Томас почувствовал, как рушится его мир. Все, что только что произошло, каждое мгновение, каждый его вздох заставляли его думать, что фактически он знает, кем тот был, но мысли его разбегались, ускользали, в голове образовалась пустота.
— Ваши родители, — наконец произнес он, и его голос вибрировал как на ветру. — Они были женаты?
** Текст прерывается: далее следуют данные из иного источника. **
/-- A result of a slot before C0 and a chunk of a C0 tile load reach the tiles in one cycle: the result is written first (R84). -/
def State.dueFirst (s : State) (n : Nat) : Bool :=
  match s.dueTimed n, (s.coreAt n).dueFlight with
  | some (x, _), some (f, _) =>
    (match x.act with | .chunkWrite _ _ _ _ _ _ => true | _ => false) && decide (f.land ≤ x.due) && decide (f.slot < 4)
  | _, _ => false

/-- RESULT_LAND, and the rows of the status words: the next result of core `n` whose time has come. -/
def State.resultLand (s : State) (n : Nat) : State :=
  match (if s.dueFirst n then none else s.dueTimed n) with
  | some (x, rest) => s.runTimed n x rest
  | none =>
    match (s.coreAt n).dueFlight with
    | some (f, rest) => s.landFlight n f rest
    | none => s

/-- A D-pair comparison of core `n` is due (R378). -/
def Core.twinDue (c : Core) : Bool := c.flights.any (fun f => f.twin.isSome && decide (f.land ≤ c.time))

/-- DPAIR_COMPARE: the comparisons whose time has come. -/
def State.dpairCompare (s : State) (n : Nat) : State :=
  let t := (s.coreAt n).time
  s.compareTwins n (fun f => f.twin.isSome && decide (f.land ≤ t))

end Sys2Proof.Machine
end

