-- ==== Sys2Proof/Machine/Sha.lean ====
section
/-! DEFINITION. SHA-256, for the measurement words, and the check of an LMS signature (R415). -/

namespace Sys2Proof.Machine

/-- The round constants of SHA-256. -/
def shaK : List (BitVec 32) :=
  [0x428a2f98#32, 0x71374491#32, 0xb5c0fbcf#32, 0xe9b5dba5#32, 0x3956c25b#32, 0x59f111f1#32, 0x923f82a4#32, 0xab1c5ed5#32,
   0xd807aa98#32, 0x12835b01#32, 0x243185be#32, 0x550c7dc3#32, 0x72be5d74#32, 0x80deb1fe#32, 0x9bdc06a7#32, 0xc19bf174#32,
   0xe49b69c1#32, 0xefbe4786#32, 0x0fc19dc6#32, 0x240ca1cc#32, 0x2de92c6f#32, 0x4a7484aa#32, 0x5cb0a9dc#32, 0x76f988da#32,
   0x983e5152#32, 0xa831c66d#32, 0xb00327c8#32, 0xbf597fc7#32, 0xc6e00bf3#32, 0xd5a79147#32, 0x06ca6351#32, 0x14292967#32] ++
  [0x27b70a85#32, 0x2e1b2138#32, 0x4d2c6dfc#32, 0x53380d13#32, 0x650a7354#32, 0x766a0abb#32, 0x81c2c92e#32, 0x92722c85#32,
   0xa2bfe8a1#32, 0xa81a664b#32, 0xc24b8b70#32, 0xc76c51a3#32, 0xd192e819#32, 0xd6990624#32, 0xf40e3585#32, 0x106aa070#32,
   0x19a4c116#32, 0x1e376c08#32, 0x2748774c#32, 0x34b0bcb5#32, 0x391c0cb3#32, 0x4ed8aa4a#32, 0x5b9cca4f#32, 0x682e6ff3#32,
   0x748f82ee#32, 0x78a5636f#32, 0x84c87814#32, 0x8cc70208#32, 0x90befffa#32, 0xa4506ceb#32, 0xbef9a3f7#32, 0xc67178f2#32]

/-- The first hash value of SHA-256. -/
def shaInit : List (BitVec 32) :=
  [0x6a09e667#32, 0xbb67ae85#32, 0x3c6ef372#32, 0xa54ff53a#32, 0x510e527f#32, 0x9b05688c#32, 0x1f83d9ab#32, 0x5be0cd19#32]

/-- The message schedule: `w` holds the words so far, latest first. -/
def shaSchedule (n : Nat) (w : List (BitVec 32)) : List (BitVec 32) :=
  match n with
  | 0 => w
  | n + 1 =>
    let g (i : Nat) : BitVec 32 := w.getD i 0
    let a := g 14
    let b := g 1
    let s0 := a.rotateRight 7 ^^^ a.rotateRight 18 ^^^ a >>> 3
    let s1 := b.rotateRight 17 ^^^ b.rotateRight 19 ^^^ b >>> 10
    shaSchedule n ((g 15 + s0 + g 6 + s1) :: w)

/-- One round on the eight working variables. -/
def shaRound (v : List (BitVec 32)) (k w : BitVec 32) : List (BitVec 32) :=
  let g (i : Nat) : BitVec 32 := v.getD i 0
  let e := g 4
  let a := g 0
  let t1 := g 7 + (e.rotateRight 6 ^^^ e.rotateRight 11 ^^^ e.rotateRight 25) + (e &&& g 5 ^^^ ~~~ e &&& g 6) + k + w
  let t2 := (a.rotateRight 2 ^^^ a.rotateRight 13 ^^^ a.rotateRight 22) + (a &&& g 1 ^^^ a &&& g 2 ^^^ g 1 &&& g 2)
  [t1 + t2, a, g 1, g 2, g 3 + t1, e, g 5, g 6]

/-- One block of 16 words. -/
def shaBlock (h block : List (BitVec 32)) : List (BitVec 32) :=
  let w := (shaSchedule 48 block.reverse).reverse
  let v := (shaK.zip w).foldl (fun v e => shaRound v e.1 e.2) h
  (h.zip v).map (fun e => e.1 + e.2)

/-- The big-endian words of a list of bytes. -/
def shaWords (l : List Byte) : List (BitVec 32) :=
  (List.range (l.length / 4)).map (fun i =>
    BitVec.ofNat 32 (((l.drop (4 * i)).take 4).foldl (fun n b => 256 * n + b.toNat) 0))

/-- The `n` bytes of a number, highest first, and back. -/
def bigBytes (n v : Nat) : List Byte := (List.range n).map (fun i => BitVec.ofNat 8 (v / 256 ^ (n - 1 - i)))

/-- The number that bytes give, highest first. -/
def bigNum (l : List Byte) : Nat := l.foldl (fun n b => 256 * n + b.toNat) 0

/-- SHA-256 of a list of bytes: padded with a one bit, zeros and its length in bits to whole blocks. -/
def sha256 (l : List Byte) : List Byte :=
  let p := l ++ 0x80#8 :: (List.replicate ((119 - l.length % 64) % 64) 0#8 ++ bigBytes 8 (8 * l.length))
  ((List.range (p.length / 64)).foldl (fun h i => shaBlock h (shaWords ((p.drop (64 * i)).take 64))) shaInit).flatMap
    (fun w => (List.range 4).map (fun i => w.extractLsb' (8 * (3 - i)) 8))

/-- The bytes of a digest, byte 0 in bits 7:0. -/
def digestBytes (d : BitVec 256) : List Byte := (List.range 32).map (fun i => d.extractLsb' (8 * i) 8)

/-- A measurement word extended by a digest (R415). -/
def extendWord (m d : BitVec 256) : BitVec 256 :=
  BitVec.ofNat 256 (ofElems 8 ((sha256 (digestBytes m ++ digestBytes d)).map (·.toNat)))

/-- The digest that 32 bytes hold. -/
def digestOf (l : List Byte) : BitVec 256 := BitVec.ofNat 256 (ofElems 8 (l.map (·.toNat)))

/-! ## LMS_SHA256_M32_H15 with LMOTS_SHA256_N32_W4 (RFC 8554, which R415 names; PRESUMED, log 79) -/

/-- The 67 four-bit digits of a digest with its checksum. -/
def otsDigits (q : List Byte) : List Nat :=
  let nibbles (l : List Byte) : List Nat := l.flatMap (fun b => [b.toNat / 16, b.toNat % 16])
  let d := nibbles q
  let sum := (d.map (fun x => 15 - x)).foldl (· + ·) 0
  d ++ (nibbles (bigBytes 2 (16 * sum))).take 3

/-- One hash chain from digit `a` to its end. -/
def otsChain (pre : List Byte) (i a : Nat) (y : List Byte) : List Byte :=
  (List.range (15 - a)).foldl (fun t k => sha256 (pre ++ bigBytes 2 i ++ bigBytes 1 (a + k) ++ t)) y

/-- The candidate for a one-time public key from a message and its one-time signature; `pre` is the identifier and the leaf's number. -/
def otsKey (pre msg sig : List Byte) : List Byte :=
  let d := otsDigits (sha256 (pre ++ [0x81#8, 0x81#8] ++ (sig.drop 4).take 32 ++ msg))
  let z := ((List.range 67).zip d).flatMap (fun e => otsChain pre e.1 e.2 ((sig.drop (36 + 32 * e.1)).take 32))
  sha256 (pre ++ [0x80#8, 0x80#8] ++ z)

/-- The signature of a message holds under a public key. -/
def lmsVerify (key msg sig : List Byte) : Bool :=
  let id := (key.drop 8).take 16
  let q := bigNum (sig.take 4)
  let node (i : Nat) : Nat := (2 ^ 15 + q) / 2 ^ i
  let leaf := sha256 (id ++ bigBytes 4 (node 0) ++ [0x82#8, 0x82#8] ++ otsKey (id ++ bigBytes 4 q) msg ((sig.drop 4).take 2180))
  let root := (List.range 15).foldl (fun t i =>
    let p := (sig.drop (2188 + 32 * i)).take 32
    sha256 (id ++ bigBytes 4 (node (i + 1)) ++ [0x83#8, 0x83#8] ++ (if node i % 2 = 1 then p ++ t else t ++ p))) leaf
  decide (key.length = 56) && decide (sig.length = 2668) && decide (bigNum (key.take 4) = 7) && decide (bigNum ((key.drop 4).take 4) = 3) &&
    decide (bigNum ((sig.drop 4).take 4) = 3) && decide (bigNum ((sig.drop 2184).take 4) = 7) && decide (q < 2 ^ 15) && root == key.drop 24

end Sys2Proof.Machine
end

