-- ==== Sys2Proof/Machine/Dispatch.lean ====
section
/-! DEFINITION. The meaning of every row of the opcode table: one direct call for each constructor of `Instr`. -/

namespace Sys2Proof.Machine
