-- ==== Sys2Proof/Machine/Core.lean ====
section
/-! DEFINITION. The machine as the host sees it. -/

def Sys2Proof.core : Host.Core :=
  { State := Sys2Proof.Machine.State
    Fault := Sys2Proof.Machine.Fault
    Refusal := Sys2Proof.Machine.Refusal
    step := Sys2Proof.Machine.step
    reset := Sys2Proof.Machine.State.reset }
end

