theorem cStw (h : Hdr) (f : OpCMS) : Statement (.cStw h f) := by
  intro hw
  refine ⟨fun w e => ?_, fun w e => nomatch e⟩
  injection e with e
  subst e
  have d : decodeC (5#7).toNat h f.enc = some (.cStw h f) := by
    show (OpCMS.dec f.enc).map (Instr.cStw h) = _
    rw [OpCMS.dec_enc]
    rfl
  have s : h.slot = .C0 ∨ h.slot = .C1 := by
    simp only [Instr.wf, Bool.and_eq_true, Bool.or_eq_true, beq_iff_eq] at hw
    first | exact hw.2 | exact hw.1.2 | exact hw.2.1 | exact hw.1.1.2 | simp_all
  rcases s with s | s
  · exact ⟨.C0, decodeSyl_slotWord _ _ h _ _ s hw d⟩
  · exact ⟨.C1, decodeSyl_slotWord _ _ h _ _ s hw d⟩

theorem cSth (h : Hdr) (f : OpCMS) : Statement (.cSth h f) := by
  intro hw
  refine ⟨fun w e => ?_, fun w e => nomatch e⟩
  injection e with e
  subst e
  have d : decodeC (6#7).toNat h f.enc = some (.cSth h f) := by
    show (OpCMS.dec f.enc).map (Instr.cSth h) = _
    rw [OpCMS.dec_enc]
    rfl
  have s : h.slot = .C0 ∨ h.slot = .C1 := by
    simp only [Instr.wf, Bool.and_eq_true, Bool.or_eq_true, beq_iff_eq] at hw
    first | exact hw.2 | exact hw.1.2 | exact hw.2.1 | exact hw.1.1.2 | simp_all
  rcases s with s | s
  · exact ⟨.C0, decodeSyl_slotWord _ _ h _ _ s hw d⟩
  · exact ⟨.C1, decodeSyl_slotWord _ _ h _ _ s hw d⟩

theorem cStb (h : Hdr) (f : OpCMS) : Statement (.cStb h f) := by
  intro hw
  refine ⟨fun w e => ?_, fun w e => nomatch e⟩
  injection e with e
  subst e
  have d : decodeC (7#7).toNat h f.enc = some (.cStb h f) := by
    show (OpCMS.dec f.enc).map (Instr.cStb h) = _
    rw [OpCMS.dec_enc]
    rfl
  have s : h.slot = .C0 ∨ h.slot = .C1 := by
    simp only [Instr.wf, Bool.and_eq_true, Bool.or_eq_true, beq_iff_eq] at hw
    first | exact hw.2 | exact hw.1.2 | exact hw.2.1 | exact hw.1.1.2 | simp_all
  rcases s with s | s
  · exact ⟨.C0, decodeSyl_slotWord _ _ h _ _ s hw d⟩
  · exact ⟨.C1, decodeSyl_slotWord _ _ h _ _ s hw d⟩

theorem cVld (h : Hdr) (f : OpCMVL) : Statement (.cVld h f) := by
  intro hw
  refine ⟨fun w e => ?_, fun w e => nomatch e⟩
  injection e with e
  subst e
  have d : decodeC (8#7).toNat h f.enc = some (.cVld h f) := by
    show (OpCMVL.dec f.enc).map (Instr.cVld h) = _
    rw [OpCMVL.dec_enc]
    rfl
  have s : h.slot = .C0 ∨ h.slot = .C1 := by
    simp only [Instr.wf, Bool.and_eq_true, Bool.or_eq_true, beq_iff_eq] at hw
    first | exact hw.2 | exact hw.1.2 | exact hw.2.1 | exact hw.1.1.2 | simp_all
  rcases s with s | s
  · exact ⟨.C0, decodeSyl_slotWord _ _ h _ _ s hw d⟩
  · exact ⟨.C1, decodeSyl_slotWord _ _ h _ _ s hw d⟩

theorem cVst (h : Hdr) (f : OpCMVS) : Statement (.cVst h f) := by
  intro hw
  refine ⟨fun w e => ?_, fun w e => nomatch e⟩
  injection e with e
  subst e
  have d : decodeC (9#7).toNat h f.enc = some (.cVst h f) := by
    show (OpCMVS.dec f.enc).map (Instr.cVst h) = _
    rw [OpCMVS.dec_enc]
    rfl
  have s : h.slot = .C0 ∨ h.slot = .C1 := by
    simp only [Instr.wf, Bool.and_eq_true, Bool.or_eq_true, beq_iff_eq] at hw
    first | exact hw.2 | exact hw.1.2 | exact hw.2.1 | exact hw.1.1.2 | simp_all
  rcases s with s | s
  · exact ⟨.C0, decodeSyl_slotWord _ _ h _ _ s hw d⟩
  · exact ⟨.C1, decodeSyl_slotWord _ _ h _ _ s hw d⟩

theorem cVstm (h : Hdr) (f : OpCMVM) : Statement (.cVstm h f) := by
  intro hw
  refine ⟨fun w e => ?_, fun w e => nomatch e⟩
  injection e with e
  subst e
  have d : decodeC (10#7).toNat h f.enc = some (.cVstm h f) := by
    show (OpCMVM.dec f.enc).map (Instr.cVstm h) = _
    rw [OpCMVM.dec_enc]
    rfl
  have s : h.slot = .C0 ∨ h.slot = .C1 := by
    simp only [Instr.wf, Bool.and_eq_true, Bool.or_eq_true, beq_iff_eq] at hw
    first | exact hw.2 | exact hw.1.2 | exact hw.2.1 | exact hw.1.1.2 | simp_all
  rcases s with s | s
  · exact ⟨.C0, decodeSyl_slotWord _ _ h _ _ s hw d⟩
  · exact ⟨.C1, decodeSyl_slotWord _ _ h _ _ s hw d⟩

theorem cVldb (h : Hdr) (f : OpCMVL) : Statement (.cVldb h f) := by
  intro hw
  refine ⟨fun w e => ?_, fun w e => nomatch e⟩
  injection e with e
  subst e
  have d : decodeC (11#7).toNat h f.enc = some (.cVldb h f) := by
    show (OpCMVL.dec f.enc).map (Instr.cVldb h) = _
    rw [OpCMVL.dec_enc]
    rfl
  have s : h.slot = .C0 ∨ h.slot = .C1 := by
    simp only [Instr.wf, Bool.and_eq_true, Bool.or_eq_true, beq_iff_eq] at hw
    first | exact hw.2 | exact hw.1.2 | exact hw.2.1 | exact hw.1.1.2 | simp_all
  rcases s with s | s
  · exact ⟨.C0, decodeSyl_slotWord _ _ h _ _ s hw d⟩
  · exact ⟨.C1, decodeSyl_slotWord _ _ h _ _ s hw d⟩

theorem cLddAcq (h : Hdr) (f : OpCML) : Statement (.cLddAcq h f) := by
  intro hw
  refine ⟨fun w e => ?_, fun w e => nomatch e⟩
  injection e with e
  subst e
  have d : decodeC (12#7).toNat h f.enc = some (.cLddAcq h f) := by
    show (OpCML.dec f.enc).map (Instr.cLddAcq h) = _
    rw [OpCML.dec_enc]
    rfl
  have s : h.slot = .C0 ∨ h.slot = .C1 := by
    simp only [Instr.wf, Bool.and_eq_true, Bool.or_eq_true, beq_iff_eq] at hw
    first | exact hw.2 | exact hw.1.2 | exact hw.2.1 | exact hw.1.1.2 | simp_all
  rcases s with s | s
  · exact ⟨.C0, decodeSyl_slotWord _ _ h _ _ s hw d⟩
  · exact ⟨.C1, decodeSyl_slotWord _ _ h _ _ s hw d⟩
— Какая вам разница? — прорычал Одли.
— Пожалуйста, — умоляла Грейс, снова и снова кидаясь то к одному, то к другому. — Он не знает. — Она посмотрела на Томаса, и он понял то, что она пыталась ему сказать. Одли не знал. Он понятия не имел, что за собой влечет тот факт, был ли он рожден законным ребенком.
Грейс умоляюще смотрела на Томаса, уговаривая сообщить Одли правду. Им не следует держать это в секрете, какими бы ни были последствия. Потому она сказала:
— Кто–то должен объяснить мистеру Одли…
— Кэвендишу! — поправила вдова.
— Мистеру Кэвендишу–Одли, — дипломатически выкрутилась Грейс. — Кто–то должен сказать ему, что… что… — Она в отчаянии смотрела то на одного, то на другого, наконец остановив пристальный взгляд на ошеломленном лице Одли. — Ваш отец — человек на портрете, который предположительно является вашим отцом — он был… старшим братом отца его милости.
Никто ничего не сказал.
Грейс откашлялась.
— Поэтому, если… если ваши родители действительно поженились, как и положено по закону…
— Так и есть, — отрезал Одли.
— Да, конечно. Я имею в виду не это, конечно, но…
— Она хочет сказать, — резко вмешался Томас, потому что, ей–Богу, больше он не мог выдержать ни минуты, — что если вы действительно законный наследник Джона Кэвендиша, тогда вы — герцог Уиндхем.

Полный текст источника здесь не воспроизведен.